Compiling Queries for High-Performance Computing

Brandon Myers Bill Howe University of Washington

By Brandon Myers and Bill Howe, University of Washington

High performance computing (HPC) is traditionally about compute, but its users have data management problems, too. In a recent paper, we demonstrated a promising technique for bringing ad hoc query processing into HPC languages.

Let’s look at just one example of a data problem—from astrophysics. Astrophysical simulations of galaxies output massive snapshots detailing particles and their properties, and these snapshots need to be analyzed. For example, astrophysicists want to find meaningful clusters of particles[1]. (See Figure 1.)

Figure 1: The challenge in providing HPC users with interactive querying of large, complex data sets - such as those used by scientists in astrophysics.

Figure 1:  An example of how HPC users – in this case, astrophysicists – typically query large, complex data sets.

Before analyzing a snapshot with a database, however, we would typically need to dump it to disk, read it back into a database, potentially even transmit it across a network to machines hosting the database. Instead, couldn’t we use an off-the-shelf in-memory dataflow system (IMDS) to analyze snapshots in situ? Yes, but that approach has limitations. First, IMDSs do not efficiently utilize HPC platforms because they use different messaging software and higher-level languages. Second, IMDSs will require data transformation to talk to the HPC program because the two programs represent collections of data differently.

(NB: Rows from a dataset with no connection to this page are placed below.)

/-- A stream as CREATE makes it. -/
def newStream (region func scb ctx : Nat) (b : BitVec 4096) (e : BitVec 512) : Stream :=
  { region := region, func := func, scb := scb, scbCtx := ctx, state := 0, img := setFld b 1024 512 0, ecb := e, anchorA := 0, anchorF0 := 0, frame := fld b 64 64, rung := fld b 176 3,
    setrung := none, dropPending := false, deferredNow := false, stage := 0, run := 0, released := 0, ontime := 0, late := 0, drops := 0, climbs := 0, deferred := 0, ringdrop := 0,
    negslack := 0, runghist := 0, lastfin := 0, minslack := 0, stopcause := 0, jobs := [], owedFin := 0, seqs := Vector.replicate 64 0, encoder := none, destroying := false,
    parser := Parser.reset, parseQueue := [], sinceKey := 0, forceKey := true, noOutput := [], noSlot := [], prev := [] }

/-- STREAM CREATE (R107, R108). -/
def execStreamCreate (p : Fin 1152) (s : State) : Out :=
  .next (s.parseStream p.val 0 (fun k s =>
    match s.stream (pkStream k) with
    | some _ => s.refuse p.val 0x05
    | none =>
      match s.readScb p.val k (pkRegion k) with
      | .error t => t
      | .ok (b, e) =>
        let x := newStream (pkRegion k) (s.parserFunc p.val) (fld k 128 64) (s.parserRegion p.val) b e
        match (s.scbAsked p.val k b).devWrite feMaster feKey (s.parserRegion p.val) (fld k 128 64 + 128) (List.replicate 64 0) with
        | .error e => s.stopParse p.val e
        | .ok t => ({ t with streams := sset none t.streams (pkStream k) (some x) } : State).dispatchTo p.val k 0))

/-- The load of a stream as a fraction of pixels per second (R125). -/
def loadOf (e : BitVec 512) (pnum pden : Nat) : Nat × Nat := (ecbWidth e * ecbHeight e * pden * 1000000000, pnum)
def addFrac (a b : Nat × Nat) : Nat × Nat := (a.1 * b.2 + b.1 * a.2, a.2 * b.2)

/-- An encoder's remaining capacity covers a load (R125). -/
def State.encoderFits (s : State) (e : Fin 8) (l : Nat × Nat) : Bool :=
  let sum := s.streams.foldl (fun acc x => match x.2 with | some y => if y.encoder = some e then addFrac acc (loadOf y.ecb y.pnum y.pden) else acc | none => acc) l
  decide (sum.1 ≤ 995328000 * sum.2)

/-- The encoder that START binds (R125). -/
def State.pickEncoder (s : State) (enc : Nat) (l : Nat × Nat) : Option (Fin 8) :=
  if enc = 15 then (List.finRange 8).find? (fun e => s.encoderFits e l) else if s.encoderFits (Fin.ofNat 8 enc) l then some (Fin.ofNat 8 enc) else none

/-- Bytes of a tile record (R119). -/
def recordBytes (e : BitVec 512) : Nat := if ecbBit10 e then 12352 else 6208

/-- A stream's flume as START sets it: 4 slots of tile records in the encoder's area (R373, log 30). -/
def streamFlume (n : Nat) (f : Fin 256) (e : BitVec 512) : Flume :=
  { region := none, stream := some n, base := Config.landingSize + f.val * 65536, esize := recordBytes e, slog2 := 2, inn := 0, out := 0, pending := [], rels := [] }

/-- STREAM START (R107 to R109, R125). DESIGN CHOICE (log 31): what the spec does not name stays from an earlier run of the stream: RUN, a pending
drop or SETRUNG, whose rung the new control block may not have, the counters, RUNGHIST and MINSLACK. -/
def execStreamStart (p : Fin 1152) (s : State) : Out :=
  .next (s.parseStream p.val 1 (fun k s =>
    let n := pkStream k
    match s.stream n with
    | none => s.refuse p.val 0x05
    | some x =>
      if x.state ≠ 0 then s.refuse p.val 0x05
      else match s.readScb p.val k x.region with
        | .error t => t
        | .ok (b, e) =>
          let f : Fin 256 := Fin.ofNat 256 (fld b 208 8)
          let used := s.fab.flumes[f].region.isSome || s.fab.flumes[f].stream.isSome
          match s.pickEncoder (fld b 200 4) (loadOf e (fld b 128 32) (fld b 160 16)) with
          | none => s.refuse p.val 0x05
          | some enc =>
            if used then s.refuse p.val 0x05
            else
              let t0 := fld b 0 64
              let s1 := (s.scbAsked p.val k b).modStream n (fun x =>
                { x with scb := fld k 128 64, scbCtx := s.parserRegion p.val, img := setFld b 1024 512 0, ecb := e, state := 1, anchorA := if t0 = 0 then s.tb.now.toNat else t0, anchorF0 := fld b 64 64,
                         frame := fld b 64 64, rung := fld b 176 3, stopcause := 0, deferredNow := false, stage := 0, seqs := Vector.replicate 64 0, encoder := some enc,
                         sinceKey := 0, forceKey := true, noOutput := [], noSlot := [], prev := [] })
              ({ s1 with fab := { s1.fab with flumes := s1.fab.flumes.set f (streamFlume n f e) } } : State).dispatchTo p.val k 0))
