/-! ### Mailbox slots (R71) -/

/-- Address of slot `k` of a function. -/
def mbxAddr (f : Fin 10) (k : Nat) : Nat := Config.regBase + 0x800000 + 2048 * f.val + 256 * k
/-- Address of an offset of the mailbox as a master sees it: a function sees its own 8 slots, firmware all 80. -/
def mbxByte (m : Fin 256) (off : Nat) : Option Nat :=
  match masterFunc m with
  | some f => if off < 0x800800 then some (mbxAddr f 0 + (off - 0x800000)) else none
  | none => if off < 0x800000 + 80 * 256 then some (Config.regBase + off) else none

/-! ### Reading registers (R5) -/

/-- Half `k` (0 low, 1 high) of a 64-bit pair. -/
def half (x : Nat) (k : Nat) : Nat := bits x (32 * k) 32

/-- SLOTCTL of a slot (R68). -/
def State.slotCtl (s : State) (k : Fin 128) : Nat :=
  let x := s.fe.parsers[k]
  x.unmapping.toNat * 2 ^ 31 + x.queue.isSome.toNat * 2 ^ 29 + (x.queue.getD s.fe.slotQueue[k]) % 4096

/-- Feature bits acknowledged, as they read back: an unpublished bit reads 0, BASE is always acknowledged (R69, R70). -/
def State.featackRead (s : State) (f : Fin 10) : BitVec 256 := (s.fe.featack[f] ||| 1) &&& s.fe.features

/-- A word of the front-end block (R67, R68, R103). -/
def State.feWord (s : State) (m : Fin 256) (off : Nat) : Nat :=
  let f := seenFunc m
  if off = 0 then 0x00010080
  else if 0x10 ≤ off ∧ off < 0x30 then fld s.fe.features (8 * (off - 0x10)) 32
  else if 0x30 ≤ off ∧ off < 0x50 then fld (s.featackRead f) (8 * (off - 0x30)) 32
  else if off = 0x50 ∨ off = 0x54 then half s.fe.qdbase ((off - 0x50) / 4)
  else if off = 0x58 then s.fe.lwbase.toNat
  else if off = 0x60 then s.fe.gated.toNat
  else if off = 0x104 then s.fe.mbxDone[f].toNat
  else if off = 0x200 ∨ off = 0x204 then half s.tb.now.toNat ((off - 0x200) / 4)
  else if off = 0x208 then s.tb.ctl.toNat
  else if off = 0x20C then s.tb.stat.toNat
  else if off = 0x210 then s.tb.offset.toNat
  else if off = 0x214 then s.tb.steps.toNat
  else if 0x1000 ≤ off ∧ off < 0x1200 then s.slotCtl (Fin.ofNat 128 ((off - 0x1000) / 4))
  else if 0x1400 ≤ off ∧ off < 0x1410 then fld s.fe.unmapDone (8 * (off - 0x1400)) 32
  else 0

/-- A word of the translation, access-table and peer blocks (R37). -/
def State.transWord (s : State) (off : Nat) : Nat :=
  let t := s.trans
  if off = 0x100020 then 64 - min 64 t.queue.length
  else if off = 0x100028 ∨ off = 0x10002C then half t.invAcc.toNat ((off - 0x100028) / 4)
  else if off = 0x100030 ∨ off = 0x100034 then half t.invDone.toNat ((off - 0x100030) / 4)
  else if off = 0x100038 then t.invIrq.toNat
  else if off = 0x110000 ∨ off = 0x110004 then half t.atupdAddr.toNat ((off - 0x110000) / 4)
  else if off = 0x110010 then t.atDone.toNat
  else if off = 0x110014 then 16 - min 16 t.atQueue.length
  else if off = 0x120000 then t.domainSelf.toNat
  else if 0x120100 ≤ off ∧ off < 0x120200 then fld t.peers[(Fin.ofNat 16 ((off - 0x120100) / 16) : Fin 16)] (8 * (off % 16)) 32
  else if 0x121000 ≤ off ∧ off < 0x121400 then fld t.exports[(Fin.ofNat 64 ((off - 0x121000) / 16) : Fin 64)] (8 * (off % 16)) 32
  else 0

With these deficiencies in mind, we were motivated to implement querying capabilities in the same HPC environment that simulations run in. This environment features fast interconnects, fast messaging libraries, and high CPU to IO capacity. Furthermore, we could analyze the data in its original format, avoiding expensive translation. We asked: how should we build a query processor on such a system? We considered building directly on the high performance messaging library MPI, but high-level parallel languages proved more powerful.

A class of high-performance parallel languages called global-view partitioned global address space (PGAS) is an attractive choice for building query processing on HPC. Think of PGAS as shared memory programming except that memory is partitioned. The programmer optimizes his or her PGAS program for a distributed system by carefully placing its data structures and tasks (computation) across the partitions. By using PGAS, we exploit (1) language constructs for flexible parallel execution, data layout, and task migration, (2) runtimes built upon the high-performance messaging standard MPI, and (3) compilers that are parallel-aware and offer optimizations that complement those of databases.

An architecture for query processing on PGAS

Having chosen PGAS as our interface, we next needed a strategy for executing queries. It is well known that a conventional iterator strategy for query processing[2] is inefficient for in-memory analytical workloads.[3] One approach, query compilation, increases performance by eliminating overheads like function calls for tuple access and by generating code that is more palatable to an optimizing compiler.[4],[5],[6] Existing query compilation systems generate sequential code. Query compilation is used in some parallel query processors, too. These systems generate sequential program fragments and stitch them into a parallel program using calls to a messaging library.[7],[8],[9]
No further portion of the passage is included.